A medical center used a simple idea to reduce the number of opioids it prescribes to patients: It provided surgeons with guidelines on how many pain pills to send home with patients after a specific surgery.
The surgical department at Dartmouth-Hitchcock Medical Center in New Hampshire created guidelines that suggested surgeons limit prescriptions of opioid painkillers to a specific number based on the type of surgery a patient underwent, according to a new study published by the Annals of Surgery.
The result: Surgeons reduced prescriptions for opioid painkillers by an average of 53% while still providing effective pain relief for patients, the study found. That action, if replicated in other hospitals, could help curb the country’s opioid epidemic since drugs are overprescribed and those not used by patients may get diverted to other people, which is a major contributor to rising deaths from overdoses, Richard J. Barth, Jr., M.D., chief of general surgery, said in a study announcement.
Researchers found there was a wide variation in the number of opioids prescribed to patients who undergo the same surgery. For instance, doctors prescribed anywhere between 10 and 100 pills for patients undergoing gall bladder surgery. Barth said even veteran surgeons had no idea how many opioids to send home with patients.
To come up with guidelines, researchers evaluated 642 patients who underwent five common outpatient procedures and tabulated their opioid prescriptions and refills. They then conducted a phone survey to determine the number of pills patients actually took and found that most did not use all of the pain medicine and less than 2% of patients obtained refills.
They identified the number of pills that would supply the needs of 80% of patients undergoing each surgery. Using those numbers, surgeons can treat postoperative pain and decrease the number of opioids prescribed, the study concluded. Doctors were also encouraged to recommend patients use non-opioid painkillers.

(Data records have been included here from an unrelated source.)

/-- The system instructions. -/
def Obligations.SystemInstructionsComplete : Prop :=
  ∀ (s : State) (x : Fin 96) (dd a : Fin 32) (code : BitVec 10),
    let c := s.dev.ctx x
    (s.Issues x [] →
      Completes (.nop x 0 0 0) s (fun t => OnlyCtx x s t ∧ StoreMovesOn s x [] t) ∧
      Completes (.fence x 0 0 0) s (fun t => OnlyCtx x s t ∧ StoreMovesOn s x [] t) ∧
      (isSignal x = true → Completes (.halt x 0 0 0) s (fun t =>
        (t.dev.ctx x).running = false ∧ (t.dev.ctx x).ended = true ∧ t.dev.rd (F.ENG_STAT_HALTED x) = 1)) ∧
      (isSignal x = false → Completes (.halt x 0 0 0) s (fun t =>
        (t.dev.ctx x).running = false ∧ (t.dev.ctx x).wait = .none)) ∧
      (c.hasHandler → Completes (.trap x 0 0 0 code) s (fun t =>
        EntersHandler (c.spend [] 1 []) Exc.TRAP (c.pc + 4) (code.setWidth 32) (t.dev.ctx x))) ∧
      (∀ n v, (n, v) ∈ [(0x023, c.excVec), (0x025, c.excScratch), (0x001, BitVec.ofNat 32 c.tenant),
          (0x027, (if c.excActive then 1 else 0 : Word)), (0x022, c.excInfo)] →
        Completes (.csrr x dd 0 n) s (fun t => (∀ k, (t.dev.ctx x).gr k = if k = dd ∧ k ≠ 0 then v else c.gr k) ∧
          MovesOn c (t.dev.ctx x) ∧ t = { s with dev := { s.dev with ctxs := t.dev.ctxs, free := t.dev.free } }))) ∧
    (s.Issues x [a.val] →
      Completes (.csrw x 0 a 0x023) s (fun t => (t.dev.ctx x).excVec = c.gr a &&& 0xFFFFFFFC ∧ MovesOn c (t.dev.ctx x) ∧
        (t.dev.ctx x).g = c.g) ∧
      (c.excActive = true → Completes (.xret x a) s (fun t => OnlyCtx x s t ∧ Spends c (t.dev.ctx x) [a] 3 ∧
        (t.dev.ctx x).pc = c.excAddr ∧ (t.dev.ctx x).loops = c.hidden ∧ (t.dev.ctx x).excActive = false ∧
        (t.dev.ctx x).g = c.g))) ∧
    (s.Issues x [] → c.hasHandler → Completes (.xret x a) s (fun t =>
      EntersHandler c Exc.ILLEGAL c.pc (iWord 0x3F 0 a 0x026) (t.dev.ctx x)))

/-- The steward commands and the timers. -/
def Obligations.StewardCommandsTakeEffect : Prop :=
  (∀ (s : State) (x : Fin 96) (k : Fin 8),
    let sl := (s.dev.ctx x).slots.getD k {}
    s.CoreUp → (s.dev.ctx x).running = true → (s.dev.ctx x).slots.length = 8 → (s.dev.ctx x).wait = .none →
      srcKind sl.src = 3 → (sl.src.getLsbD 27 = true ∨ sl.periods = 0) →
      Completes (.timerExpire (.slot x k)) s (fun t => OnlyCtx x s t ∧
        ((t.dev.ctx x).slots.getD k {}).fired = true ∧ ((t.dev.ctx x).slots.getD k {}).data = BitVec.ofNat 32 (sl.periods + 1))) ∧
  (∀ (s : State) (e : Fin 64), s.CoreUp → s.dev.safe = false → s.dev.power = 0 →
    (s.dev.ctx e).running = true → (s.dev.ctx e).ended = false →
    s.dev.rd (F.ENG_CFG_OVR_LIMIT e) > (s.dev.ctx e).ovrRun + 1 →
    Completes (.tickBudgetExpire e) s (fun t => (t.dev.ctx e).ended = true ∧ (t.dev.ctx e).overran = true ∧
      (t.dev.ctx e).outNow = [] ∧ (t.dev.ctx e).ovrTotal = min ((s.dev.ctx e).ovrTotal + 1) 0xFFFF)) ∧
  (∀ (s : State) (n : Fin 4), s.CoreUp → s.dev.rd (F.STW_ELOAD_BUSY n) = 1 →
    Completes (.eloadComplete n) s (fun t => t.dev.rd (F.STW_ELOAD_BUSY n) = 0)) ∧
  (∀ (s : State) (n : Fin 4) (m : Fin 1024) (w : Word),
    let k := entryKey n m
    let e := s.dev.entry k
    s.CoreUp → s.dev.firings = [(k, w)] → e.valid = true → e.running = false → s.dev.ustate (0x0F0 + n) = 3 →
    srcKind e.slot.src = 3 →
    Completes (.triggerFire n m) s (fun t => t.dev.firings = [] ∧ (t.dev.entry k).running = true ∧
      (t.dev.steward n).startq = (s.dev.steward n).startq ++
        [{ kind := .entry m none, tenant := e.tenant, args := [w, 0, BitVec.ofNat 32 m], pc := e.addr }])) ∧
  (∀ (s : State) (n : Fin 4) (r : StartReq) (rs : List StartReq) (k : Fin 8),
    s.CoreUp → s.dev.ustate (0x0F0 + n) = 3 → s.dev.safe = false → s.dev.power = 0 →
    (s.dev.steward n).startq = r :: rs → s.dev.freeThreadOf n = some k.val →
    Completes (.runStart n) s (fun t => (t.dev.steward n).startq = rs ∧ (t.dev.ctx (threadCtx n k)).running = true ∧
      (t.dev.ctx (threadCtx n k)).tenant = r.tenant ∧ (t.dev.ctx (threadCtx n k)).pc = r.pc ∧
      (∀ y, y ≠ threadCtx n k → t.dev.ctx y = s.dev.ctx y)))
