@[simp] theorem Dev.emit_regs (d : Dev) (o : Output) : (d.emit o).regs = d.regs := rfl
@[simp] theorem Dev.emit_stat (d : Dev) (o : Output) : (d.emit o).stat = d.stat := rfl
@[simp] theorem Dev.emit_shelf (d : Dev) (o : Output) : (d.emit o).shelf = d.shelf := rfl
@[simp] theorem Dev.emit_snap (d : Dev) (o : Output) : (d.emit o).snap = d.snap := rfl
@[simp] theorem Dev.emit_cfg (d : Dev) (o : Output) : (d.emit o).cfg = d.cfg := rfl
@[simp] theorem Dev.emit_staged (d : Dev) (o : Output) : (d.emit o).staged = d.staged := rfl
@[simp] theorem Dev.emit_held (d : Dev) (o : Output) : (d.emit o).held = d.held := rfl
@[simp] theorem Dev.emit_accepted (d : Dev) (o : Output) : (d.emit o).accepted = d.accepted := rfl
@[simp] theorem Dev.emit_posted (d : Dev) (o : Output) : (d.emit o).posted = d.posted := rfl
@[simp] theorem Dev.emit_stands (d : Dev) (o : Output) : (d.emit o).stands = d.stands := rfl
@[simp] theorem Dev.emit_units (d : Dev) (o : Output) : (d.emit o).units = d.units := rfl
@[simp] theorem Dev.emit_walks (d : Dev) (o : Output) : (d.emit o).walks = d.walks := rfl
@[simp] theorem Dev.emit_waits (d : Dev) (o : Output) : (d.emit o).waits = d.waits := rfl
@[simp] theorem Dev.emit_host (d : Dev) (o : Output) : (d.emit o).host = d.host := rfl
@[simp] theorem Dev.emit_queues (d : Dev) (o : Output) : (d.emit o).queues = d.queues := rfl
@[simp] theorem Dev.emit_cmds (d : Dev) (o : Output) : (d.emit o).cmds = d.cmds := rfl
@[simp] theorem Dev.emit_hch (d : Dev) (o : Output) : (d.emit o).hch = d.hch := rfl
@[simp] theorem Dev.emit_err (d : Dev) (o : Output) : (d.emit o).err = d.err := rfl
@[simp] theorem Dev.emit_time (d : Dev) (o : Output) : (d.emit o).time = d.time := rfl
@[simp] theorem Dev.emit_clk (d : Dev) (o : Output) : (d.emit o).clk = d.clk := rfl
@[simp] theorem Dev.emit_free (d : Dev) (o : Output) : (d.emit o).free = d.free := rfl
@[simp] theorem Dev.emit_hostMem (d : Dev) (o : Output) : (d.emit o).hostMem = d.hostMem := rfl
@[simp] theorem Dev.emit_peat (d : Dev) (o : Output) : (d.emit o).peat = d.peat := rfl
@[simp] theorem Dev.emit_memw (d : Dev) (o : Output) : (d.emit o).memw = d.memw := rfl
@[simp] theorem Dev.emit_ctxs (d : Dev) (o : Output) : (d.emit o).ctxs = d.ctxs := rfl
@[simp] theorem Dev.emit_entries (d : Dev) (o : Output) : (d.emit o).entries = d.entries := rfl
@[simp] theorem Dev.emit_boxes (d : Dev) (o : Output) : (d.emit o).boxes = d.boxes := rfl
@[simp] theorem Dev.emit_stewards (d : Dev) (o : Output) : (d.emit o).stewards = d.stewards := rfl
@[simp] theorem Dev.emit_firings (d : Dev) (o : Output) : (d.emit o).firings = d.firings := rfl
@[simp] theorem Dev.emit_src (d : Dev) (o : Output) : (d.emit o).src = d.src := rfl
@[simp] theorem Dev.emit_dst (d : Dev) (o : Output) : (d.emit o).dst = d.dst := rfl
@[simp] theorem Dev.emit_links (d : Dev) (o : Output) : (d.emit o).links = d.links := rfl
@[simp] theorem Dev.emit_swc (d : Dev) (o : Output) : (d.emit o).swc = d.swc := rfl
@[simp] theorem Dev.emit_evLimit (d : Dev) (o : Output) : (d.emit o).evLimit = d.evLimit := rfl
@[simp] theorem Dev.emit_keys (d : Dev) (o : Output) : (d.emit o).keys = d.keys := rfl
@[simp] theorem Dev.emit_rings (d : Dev) (o : Output) : (d.emit o).rings = d.rings := rfl
@[simp] theorem Dev.emit_flows (d : Dev) (o : Output) : (d.emit o).flows = d.flows := rfl
@[simp] theorem Dev.emit_mcs (d : Dev) (o : Output) : (d.emit o).mcs = d.mcs := rfl
@[simp] theorem Dev.emit_meters (d : Dev) (o : Output) : (d.emit o).meters = d.meters := rfl
@[simp] theorem Dev.emit_moving (d : Dev) (o : Output) : (d.emit o).moving = d.moving := rfl
@[simp] theorem Dev.emit_groups (d : Dev) (o : Output) : (d.emit o).groups = d.groups := rfl
@[simp] theorem Dev.emit_decims (d : Dev) (o : Output) : (d.emit o).decims = d.decims := rfl
@[simp] theorem Dev.emit_bridges (d : Dev) (o : Output) : (d.emit o).bridges = d.bridges := rfl
@[simp] theorem Dev.emit_regions (d : Dev) (o : Output) : (d.emit o).regions = d.regions := rfl
@[simp] theorem Dev.emit_levels (d : Dev) (o : Output) : (d.emit o).levels = d.levels := rfl
@[simp] theorem Dev.emit_cells (d : Dev) (o : Output) : (d.emit o).cells = d.cells := rfl
@[simp] theorem Dev.emit_nudge (d : Dev) (o : Output) : (d.emit o).nudge = d.nudge := rfl
@[simp] theorem Dev.emit_pwr (d : Dev) (o : Output) : (d.emit o).pwr = d.pwr := rfl
@[simp] theorem Dev.emit_rst (d : Dev) (o : Output) : (d.emit o).rst = d.rst := rfl
@[simp] theorem Dev.emit_boot (d : Dev) (o : Output) : (d.emit o).boot = d.boot := rfl
@[simp] theorem Dev.emit_sec (d : Dev) (o : Output) : (d.emit o).sec = d.sec := rfl
@[simp] theorem Dev.emit_frg (d : Dev) (o : Output) : (d.emit o).frg = d.frg := rfl
@[simp] theorem Dev.emit_mgt (d : Dev) (o : Output) : (d.emit o).mgt = d.mgt := rfl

“Our ability to decrease opioid prescribing and use with an educational intervention at our institution implies that similar educational efforts at the state and national level will also be successful in markedly decreasing opioid prescribing by surgeons on a broader scale,” Barth wrote.
With drug overdoses continuing to rise as the leading cause of injury death in the U.S., the Centers for Medicare & Medicaid Services has made curbing the opioid epidemic a top priority. Research has also found that drug users often get their prescriptions from primary care providers.